# How to link a Google account to Kindle Fire?



## smp4life (Dec 23, 2011)

It seems to download from the Android Market you need a Google account associated with the Kindle Fire. I don't see a way to do this on the Android Market website. Thoughts?


----------



## Hoosiermama (Dec 28, 2009)

I haven't been able it get it to work. I have an Android phone, so what I've done is install Frostwire on the phone and Fire, then transfer apps from the phone to the Fire. Frostwire installs it in the correct place. If I don't want the app on the phone, then I delete. I have installed GoMarks and Google Reader from my phone to the Fire. There's probably more, but those are the ones I did today.

I don't want to root my Fire and this works for me.

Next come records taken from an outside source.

/-! ### State.putLaunch -/

@[simp] theorem State.putLaunch_dt (s : State) (n : Nat) (l : Launch) : (s.putLaunch n l).dt = s.dt := rfl
@[simp] theorem State.putLaunch_tasks (s : State) (n : Nat) (l : Launch) : (s.putLaunch n l).tasks = s.tasks := rfl
@[simp] theorem State.putLaunch_retired (s : State) (n : Nat) (l : Launch) : (s.putLaunch n l).retired = s.retired := rfl
@[simp] theorem State.putLaunch_cores (s : State) (n : Nat) (l : Launch) : (s.putLaunch n l).cores = s.cores := rfl
@[simp] theorem State.putLaunch_clusters (s : State) (n : Nat) (l : Launch) : (s.putLaunch n l).clusters = s.clusters := rfl
@[simp] theorem State.putLaunch_jobs (s : State) (n : Nat) (l : Launch) : (s.putLaunch n l).jobs = s.jobs := rfl
@[simp] theorem State.putLaunch_mem (s : State) (n : Nat) (l : Launch) : (s.putLaunch n l).mem = s.mem := rfl
@[simp] theorem State.putLaunch_l2 (s : State) (n : Nat) (l : Launch) : (s.putLaunch n l).l2 = s.l2 := rfl
@[simp] theorem State.putLaunch_lines (s : State) (n : Nat) (l : Launch) : (s.putLaunch n l).lines = s.lines := rfl
@[simp] theorem State.putLaunch_slow (s : State) (n : Nat) (l : Launch) : (s.putLaunch n l).slow = s.slow := rfl
@[simp] theorem State.putLaunch_latent (s : State) (n : Nat) (l : Launch) : (s.putLaunch n l).latent = s.latent := rfl
@[simp] theorem State.putLaunch_poison (s : State) (n : Nat) (l : Launch) : (s.putLaunch n l).poison = s.poison := rfl
@[simp] theorem State.putLaunch_ctxs (s : State) (n : Nat) (l : Launch) : (s.putLaunch n l).ctxs = s.ctxs := rfl
@[simp] theorem State.putLaunch_fe (s : State) (n : Nat) (l : Launch) : (s.putLaunch n l).fe = { s.fe with launches := tins s.fe.launches n l } := rfl
@[simp] theorem State.putLaunch_streams (s : State) (n : Nat) (l : Launch) : (s.putLaunch n l).streams = s.streams := rfl
@[simp] theorem State.putLaunch_decoders (s : State) (n : Nat) (l : Launch) : (s.putLaunch n l).decoders = s.decoders := rfl
@[simp] theorem State.putLaunch_sorrel (s : State) (n : Nat) (l : Launch) : (s.putLaunch n l).sorrel = s.sorrel := rfl
@[simp] theorem State.putLaunch_groups (s : State) (n : Nat) (l : Launch) : (s.putLaunch n l).groups = s.groups := rfl
@[simp] theorem State.putLaunch_opens (s : State) (n : Nat) (l : Launch) : (s.putLaunch n l).opens = s.opens := rfl
@[simp] theorem State.putLaunch_posts (s : State) (n : Nat) (l : Launch) : (s.putLaunch n l).posts = s.posts := rfl
@[simp] theorem State.putLaunch_fen (s : State) (n : Nat) (l : Launch) : (s.putLaunch n l).fen = s.fen := rfl
@[simp] theorem State.putLaunch_boot (s : State) (n : Nat) (l : Launch) : (s.putLaunch n l).boot = s.boot := rfl
@[simp] theorem State.putLaunch_nv (s : State) (n : Nat) (l : Launch) : (s.putLaunch n l).nv = s.nv := rfl
@[simp] theorem State.putLaunch_pod (s : State) (n : Nat) (l : Launch) : (s.putLaunch n l).pod = s.pod := rfl
@[simp] theorem State.putLaunch_cur (s : State) (n : Nat) (l : Launch) : (s.putLaunch n l).cur = s.cur := rfl
@[simp] theorem State.putLaunch_job (s : State) (n : Nat) (l : Launch) : (s.putLaunch n l).job = s.job := rfl
@[simp] theorem State.putLaunch_stall (s : State) (n : Nat) (l : Launch) : (s.putLaunch n l).stall = s.stall := rfl
@[simp] theorem State.putLaunch_trapped (s : State) (n : Nat) (l : Launch) : (s.putLaunch n l).trapped = s.trapped := rfl
@[simp] theorem State.putLaunch_agenda (s : State) (n : Nat) (l : Launch) : (s.putLaunch n l).agenda = s.agenda := rfl
@[simp] theorem State.putLaunch_turn (s : State) (n : Nat) (l : Launch) : (s.putLaunch n l).turn = s.turn := rfl
@[simp] theorem State.putLaunch_fresh (s : State) (n : Nat) (l : Launch) : (s.putLaunch n l).fresh = s.fresh := rfl
@[simp] theorem State.putLaunch_nextJob (s : State) (n : Nat) (l : Launch) : (s.putLaunch n l).nextJob = s.nextJob := rfl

Sent from my Kindle Fire using Tapatalk


----------



## Nulke (Mar 5, 2011)

I have not found a work around atm to associate your Fire to your google account without a second android system or rooting. 
However, I've been able to side load other android stores onto my Fire like m.getjar.com and then been able to download APK files for apps not available in the Fire store such as Dolphin Browser HD and the Nook App to my Fire.


----------



## smp4life (Dec 23, 2011)

Thanks guys. I got Frostwire for my android phone and the Fire and moved the ap I need (Dolphin hd browser) to the Fire that way. Seems ridiculous that we have to work around like this though.
j


----------